[Work task]: Write out the entries below exactly, from the first line to the one with "s.shadow := rfl", both ends included.

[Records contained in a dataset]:
⟨

/-! ### setSys -/

section
variable (f : SysUnit → SysUnit)
@[simp] theorem State.setSys_pending : (s.setSys f).pending = s.pending := rfl
@[simp] theorem State.setSys_free : (s.setSys f).free = s.free := rfl
@[simp] theorem State.setSys_active : (s.setSys f).active = s.active := rfl
@[simp] theorem State.setSys_shadow : (s.setSys f).shadow = s.shadow := rfl
@[simp] theorem State.setSys_direct : (s.setSys f).direct = s.direct := rfl
@[simp] theorem State.setSys_ctr : (s.setSys f).ctr = s.ctr := rfl
@[simp] theorem State.setSys_pages : (s.setSys f).pages = s.pages := rfl
@[simp] theorem State.setSys_osc : (s.setSys f).osc = s.osc := rfl
@[simp] theorem State.setSys_chans : (s.setSys f).chans = s.chans := rfl
@[simp] theorem State.setSys_tims : (s.setSys f).tims = s.tims := rfl
@[simp] theorem State.setSys_harvest : (s.setSys f).harvest = s.harvest := rfl
@[simp] theorem State.setSys_quals : (s.setSys f).quals = s.quals := rfl
@[simp] theorem State.setSys_doms : (s.setSys f).doms = s.doms := rfl
@[simp] theorem State.setSys_syns : (s.setSys f).syns = s.syns := rfl
@[simp] theorem State.setSys_outs : (s.setSys f).outs = s.outs := rfl
@[simp] theorem State.setSys_time : (s.setSys f).time = s.time := rfl
@[simp] theorem State.setSys_links : (s.setSys f).links = s.links := rfl
@[simp] theorem State.setSys_board : (s.setSys f).board = s.board := rfl
@[simp] theorem State.setSys_pair : (s.setSys f).pair = s.pair := rfl
@[simp] theorem State.setSys_svc : (s.setSys f).svc = s.svc := rfl
@[simp] theorem State.setSys_budget : (s.setSys f).budget = s.budget := rfl
@[simp] theorem State.setSys_irq : (s.setSys f).irq = s.irq := rfl
@[simp] theorem State.setSys_fault : (s.setSys f).fault = s.fault := rfl
@[simp] theorem State.setSys_nv : (s.setSys f).nv = s.nv := rfl
@[simp] theorem State.setSys_sec : (s.setSys f).sec = s.sec := rfl
@[simp] theorem State.setSys_boot : (s.setSys f).boot = s.boot := rfl
end

/-! ### What an update reads back -/

theorem State.setPage_page (j k : Nat) (f : Page → Page) :
    (s.setPage k f).page j = if j = k then f (s.page k) else s.page j := tget_tmod f
@[simp] theorem State.setPage_page_self (k : Nat) (f : Page → Page) : (s.setPage k f).page k = f (s.page k) := tget_tmod_self f
theorem State.setChan_chan (j k : Nat) (f : Chan → Chan) :
    (s.setChan k f).chan j = if j = k then f (s.chan k) else s.chan j := tget_tmod f
@[simp] theorem State.setChan_chan_self (k : Nat) (f : Chan → Chan) : (s.setChan k f).chan k = f (s.chan k) := tget_tmod_self f
theorem State.setTim_tim (j k : Nat) (f : Tim → Tim) :
    (s.setTim k f).tim j = if j = k then f (s.tim k) else s.tim j := tget_tmod f
@[simp] theorem State.setTim_tim_self (k : Nat) (f : Tim → Tim) : (s.setTim k f).tim k = f (s.tim k) := tget_tmod_self f
theorem State.setQual_qual (j k : Nat) (f : Qual → Qual) :
    (s.setQual k f).qual j = if j = k then f (s.qual k) else s.qual j := tget_tmod f
@[simp] theorem State.setQual_qual_self (k : Nat) (f : Qual → Qual) : (s.setQual k f).qual k = f (s.qual k) := tget_tmod_self f
theorem State.setDom_dom (j k : Nat) (f : Dom → Dom) :
    (s.setDom k f).dom j = if j = k then f (s.dom k) else s.dom j := tget_tmod f
@[simp] theorem State.setDom_dom_self (k : Nat) (f : Dom → Dom) : (s.setDom k f).dom k = f (s.dom k) := tget_tmod_self f
theorem State.setSyn_syn (j k : Nat) (f : Syn → Syn) :
    (s.setSyn k f).syn j = if j = k then f (s.syn k) else s.syn j := tget_tmod f
@[simp] theorem State.setSyn_syn_self (k : Nat) (f : Syn → Syn) : (s.setSyn k f).syn k = f (s.syn k) := tget_tmod_self f
theorem State.setOut_out (j k : Nat) (f : Out → Out) :
    (s.setOut k f).out j = if j = k then f (s.out k) else s.out j := tget_tmod f
@[simp] theorem State.setOut_out_self (k : Nat) (f : Out → Out) : (s.setOut k f).out k = f (s.out k) := tget_tmod_self f
theorem State.setLink_link (j k : Nat) (f : Link → Link) :
    (s.setLink k f).link j = if j = k then f (s.link k) else s.link j := tget_tmod f
@[simp] theorem State.setLink_link_self (k : Nat) (f : Link → Link) : (s.setLink k f).link k = f (s.link k) := tget_tmod_self f
theorem State.setTdom_tdom (j k : Nat) (f : TimeDom → TimeDom) :
    (s.setTdom k f).tdom j = if j = k then f (s.tdom k) else s.tdom j := tget_tmod f
@[simp] theorem State.setTdom_tdom_self (k : Nat) (f : TimeDom → TimeDom) : (s.setTdom k f).tdom k = f (s.tdom k) := tget_tmod_self f
theorem State.setCell_cell (j k : Nat) (f : Cell → Cell) :
    (s.setCell k f).cell j = if j = k then f (s.cell k) else s.cell j := tget_tmod f
@[simp] theorem State.setCell_cell_self (k : Nat) (f : Cell → Cell) : (s.setCell k f).cell k = f (s.cell k) := tget_tmod_self f
theorem State.setClient_client (j k : Nat) (f : Client → Client) :
    (s.setClient k f).client j = if j = k then f (s.client k) else s.client j := tget_tmod f
@[simp] theorem State.setClient_client_self (k : Nat) (f : Client → Client) : (s.setClient k f).client k = f (s.client k) := tget_tmod_self f
theorem State.setPort_port (j k : Nat) (f : Port → Port) :
    (s.setPort k f).port j = if j = k then f (s.port k) else s.port j := tget_tmod f
@[simp] theorem State.setPort_port_self (k : Nat) (f : Port → Port) : (s.setPort k f).port k = f (s.port k) := tget_tmod_self f
@[simp] theorem State.setOsc_osc (f : Osc → Osc) : (s.setOsc f).osc = f s.osc := rfl
@[simp] theorem State.setHarvest_harvest (f : Harvest → Harvest) : (s.setHarvest f).harvest = f s.harvest := rfl
@[simp] theorem State.setBoard_board (f : Board → Board) : (s.setBoard f).board = f s.board := rfl
@[simp] theorem State.setPair_pair (f : PairUnit → PairUnit) : (s.setPair f).pair = f s.pair := rfl
@[simp] theorem State.setSvc_svc (f : Service → Service) : (s.setSvc f).svc = f s.svc := rfl
@[simp] theorem State.setBudget_budget (f : Budget → Budget) : (s.setBudget f).budget = f s.budget := rfl
@[simp] theorem State.setIrq_irq (f : Irq → Irq) : (s.setIrq f).irq = f s.irq := rfl
@[simp] theorem State.setFault_fault (f : FaultUnit → FaultUnit) : (s.setFault f).fault = f s.fault := rfl
@[simp] theorem State.setNv_nv (f : NvUnit → NvUnit) : (s.setNv f).nv = f s.nv := rfl
@[simp] theorem State.setSec_sec (f : SecUnit → SecUnit) : (s.setSec f).sec = f s.sec := rfl
@[simp] theorem State.setBoot_boot (f : Boot → Boot) : (s.setBoot f).boot = f s.boot := rfl
@[simp] theorem State.setSys_sys (f : SysUnit → SysUnit) : (s.setSys f).sys = f s.sys := rfl
@[simp] theorem State.nextFree_free : s.nextFree.free = s.free + 1 := rfl
theorem State.addCtr_counter (p o n q r : Nat) :
    (s.addCtr p o n).counter q r = if q * 0x1000 + r = p * 0x1000 + o then (s.counter p o + n) % 2 ^ 64 else s.counter q r :=
  tget_tput
theorem State.bump_counter (p o q r : Nat) :
    (s.bump p o).counter q r = if q * 0x1000 + r = p * 0x1000 + o then (s.counter p o + 1) % 2 ^ 64 else s.counter q r :=
  tget_tput
theorem State.setDir_dir (p o q r : Nat) (v : Word) :
    (s.setDir p o v).dir q r
      = if q * 0x1000 + r = p * 0x1000 + o then v &&& word (dirAt (p * 0x1000 + o)).mask else s.dir q r := tget_tput

end Sys2Proof.Machine
end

⟩

[Response to the task]:
/-! ### setSys -/

section
variable (f : SysUnit → SysUnit)
@[simp] theorem State.setSys_pending : (s.setSys f).pending = s.pending := rfl
@[simp] theorem State.setSys_free : (s.setSys f).free = s.free := rfl
@[simp] theorem State.setSys_active : (s.setSys f).active = s.active := rfl
@[simp] theorem State.setSys_shadow : (s.setSys f).shadow = s.shadow := rfl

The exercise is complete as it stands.